In this work, the feasibility of fabricating multi-functional scaffolds, characterized by both high-mechanical properties and high bioactivity is fully demonstrated.

Zirconia scaffolds were fabricated by digital light processing (DLP): besides simple lattice shapes (at different infill amount), trabecular structures were fabricated as well in order to fully exploit the potential of DLP to shape ceramics into complex geometry and to better mimic the bone structure. Samples were sintered at 1400 °C/1 h and subjected to compressive strength tests, which decreased by increasing the scaffolds porosity, and provided values covering those of both cortical and cancellous bone. Thus, the advantage of DLP in the fabrication of tunable structures on the grounds of their desired properties is well demonstrated.

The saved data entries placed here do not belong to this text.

/-! ### Write-backs to the home (R180, R188, R214) -/

/-- Merges bytes at the home slice of a guest line: copies on the home die go first; a resident line takes the bytes, and otherwise they go
to memory.  Expansions at the home follow in `llcWrite`, which this definition precedes: `grow` stores the merged line. -/
def State.homeMerge (s : State) (grow : State → Nat → LlcLine → LlcLine → State) (tn line pa key : Nat) (m : Mask) (x : VReg) : State :=
  let mem := fun (s : State) => s.lineWrite pa key (overlay m (s.lineRead pa key) x) (maskSectors m)
  if !s.isOwn pa then mem s
  else
    let h := paDie pa
    match (s.dieAt h).llcFind tn line with
    | none => mem s
    | some l =>
      let r := s.recallInto h l false
      let secs := maskSectors m
      let s := r.1.dropCopies h tn line secs
      grow s h l ((r.2.clearDir secs).merge false m x)
/-- What a die writes back to the home of a line has to wait: for a claim there (R226), for the memory it goes to, or for a port to another package
(R404). -/
def State.wbHeld (s : State) (d : Nat) (l : LlcLine) : Bool :=
  let memory := !s.hub.memReady l.pa
  if !s.isOwn l.pa then s.hub.allDown.isSome
  else if paDie l.pa = d then memory
  else (s.dieAt (paDie l.pa)).claimed l.tn l.line || (memory && ((s.dieAt (paDie l.pa)).llcFind l.tn l.line).isNone)
/-- A line of a die has dirty data to write home: sectors of a home line, bytes of a guest line. -/
def State.dirtyHere (s : State) (d : Nat) (l : LlcLine) : Bool := if s.isGuest d l.pa then l.mask != 0 else !l.dirty.isEmpty
/-- Writes a line's dirty data home as it leaves or is cleaned, where it may have to wait: a home line to memory, a guest line to its home slice. -/
def State.writeHome (s : State) (grow : State → Nat → LlcLine → LlcLine → State) (d : Nat) (l : LlcLine) : State :=
  if !s.dirtyHere d l then s
  else if s.wbHeld d l then { s with jam := true }
  else if s.isGuest d l.pa then s.homeMerge grow l.tn l.line l.pa l.key l.mask l.data
  else s.lineWrite l.pa l.key l.data l.dirty
/-- Evicts a line (R180): every L1 copy goes, M sectors first into the line, and dirty data go home. -/
def State.evict (s : State) (grow : State → Nat → LlcLine → LlcLine → State) (d tn line : Nat) : State :=
  match (s.dieAt d).llcFind tn line with
  | none => s
  | some l =>
    let r := s.recallInto d l false
    let s := r.1.dropCopies d tn line [0, 1, 2, 3]
    let s := s.updDie d (fun x => x.llcDrop tn line)
    s.writeHome grow d r.2
/-- A request of a miss register is still there: its thread waits for it, not for the release of a migrating leaf, or its reduction is still posted. -/
def State.reqLive (s : State) (q : MissReq) : Bool :=
  if q.kind == .posted then s.reds.any (fun r => r.core == q.core && r.tid == q.tid && r.va == q.va && r.note.isNone)
  else
    let t := (s.coreAt q.core).thr q.tid
    t.outstanding && t.progress.asks.contains (q.va, q.kind) && !t.progress.held.contains q.va
/-- A live request is attached to a miss register of a line (R184). -/
def State.missLive (s : State) (d tn line : Nat) : Bool :=
  ((s.dieAt d).slice (sliceOfLine line tn)).misses.any (fun m => m.tn == tn && m.line == line && m.reqs.any s.reqLive)
/-- The miss registers of the slice of a line that hold a live request. -/
def State.missesLive (s : State) (d tn line : Nat) : Nat :=
  (((s.dieAt d).slice (sliceOfLine line tn)).misses.filter (fun m => m.reqs.any s.reqLive)).length
/-- The victim of a set: its least recently used line, other than a given one, lines with a fill in their miss register and lines under a claim
(R179, R181). -/
def State.victim (s : State) (d tn line : Nat) : Option LlcLine :=
  (((s.dieAt d).setOf tn line).filter (fun l =>
    !(l.tn == tn && l.line == line) && !(s.dieAt d).claimed l.tn l.line && !s.missLive d l.tn l.line)).getLast?
/-- Frees cells of a set until as many as a line needs are free besides its own, at most `n` evictions; counts them when they serve an
expansion.  An eviction may change what the line holds, and with it the need.  With no line that may leave, the write or fill has to wait. -/
def State.makeRoom (s : State) (grow : State → Nat → LlcLine → LlcLine → State) (d tn line : Nat) (need : State → Nat) (tag exp : Bool) : Nat → State
  | 0 => s
  | n + 1 =>
    let others := ((s.dieAt d).setOf tn line).filter (fun l => !(l.tn == tn && l.line == line))
    if cellsUsed others + need s ≤ 128 && (!tag || others.length < 32) then s
    else
      match s.victim d tn line with
      | none => { s with jam := true }
      | some v =>
        let s := s.evict grow d v.tn v.line
        let s := if exp then s.updDie d (fun x => x.updSlice (sliceOfLine line tn) (fun y => { y with expevict := y.expevict + 1 })) else s
        s.makeRoom grow d tn line need tag exp n
/-- A line placed in its set with its codes and cells. -/
def Die.llcPlace (d : Die) (l : LlcLine) : Die :=
  d.llcPut (l.fit ((d.setOf l.tn l.line).filter (fun x => !(x.tn == l.tn && x.line == l.line))))
/-- What a resident line holds. -/
def Die.lineData (d : Die) (tn line : Nat) : VReg := ((d.llcFind tn line).map (·.data)).getD 0
/-- Stores a written line (R179): a growing image is an expansion and may evict; `n` bounds how far a guest eviction's merge at its home may cascade
to evictions there.  Each of them takes a line away, so that the number of resident lines is bound enough.  The line holds the written value
before it has its cells, so that a merge which such an eviction brings home stands in it as a later write (R180). -/
def State.llcStore : Nat → State → Nat → LlcLine → LlcLine → State
  | 0, s, d, old, new => if cellsOf new.data ≤ old.cells.length then s.updDie d (fun x => x.llcPlace new) else { s with jam := true }
  | n + 1, s, d, old, new =>
    let c' := cellsOf new.data
    if c' ≤ old.cells.length then s.updDie d (fun x => x.llcPlace new)
    else
      let s := s.updDie d (fun x => (x.llcPut { new with cells := old.cells }).updSlice (sliceOfLine new.line new.tn) (fun y =>
        { y with expansions := y.expansions + 1 }))
      let s := s.makeRoom (State.llcStore n) d new.tn new.line (fun s => cellsOf ((s.dieAt d).lineData new.tn new.line)) false true 32
      match (s.dieAt d).llcFind new.tn new.line with
      | some l => s.updDie d (fun x => x.llcPlace l)
      | none => { s with jam := true }
/-- The number of lines that are resident on any die, and one more. -/
def State.lineCount (s : State) : Nat := s.dies.foldl (fun n e => n + e.2.llc.length) 1
/-- Stores a written line of a die (R179). -/
def State.llcWrite (s : State) (d : Nat) (old new : LlcLine) : State := State.llcStore s.lineCount s d old new

/-! ### Serving a line (R170, R181, R184) -/

/-- The answer of a slice. -/
inductive Ans where
  | ok
  | hold (why : Hold)
  | page (kind level : Nat) (pte : Word)
  | trap (cause : Nat) (val : Word)
deriving DecidableEq, Repr

/-- A request that meets a line that cannot leave a full set, or a way of an L1 that cannot be replaced, waits: nothing of it has happened (R171,
R179, R181). -/
def settle {α : Type} (s : State) (r : State × Ans × α) (x : α) : State × Ans × α := if r.1.jam then (s, .hold .other, x) else r
/-- A request without data that has to wait. -/
def settled (s : State) (r : State × Ans) : State × Ans := if r.1.jam then (s, .hold .other) else r
/-- What an event does, unless it has to wait. -/
def State.unlessJam (s : State) (s' : State) : State := if s'.jam then s else s'
/-- The answer of a failed translation. -/
def Tr.ans : Tr → Ans
  | .ok _ _ => .ok
  | .hold w => .hold w
  | .page k l p => .page k l p
  | .trap c v => .trap c v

Scaffolds sintered at 1400 °C were characterized by a tiny residual porosity to promote the subsequent adhesion of the coating. Scaffolds were in fact coated by a calcium-deficient hydroxyapatite (HA) layer and submitted to a calcination treatment at 1300 °C/1 h, during which the adhesion of the layer was accomplished, besides the decomposition of HA into β-TCP, characterized by more pronounced biological behavior. Therefore, the final structure successfully joined high compressive strength with high bioactivity, as demonstrated by immersion tests in simulated body fluid.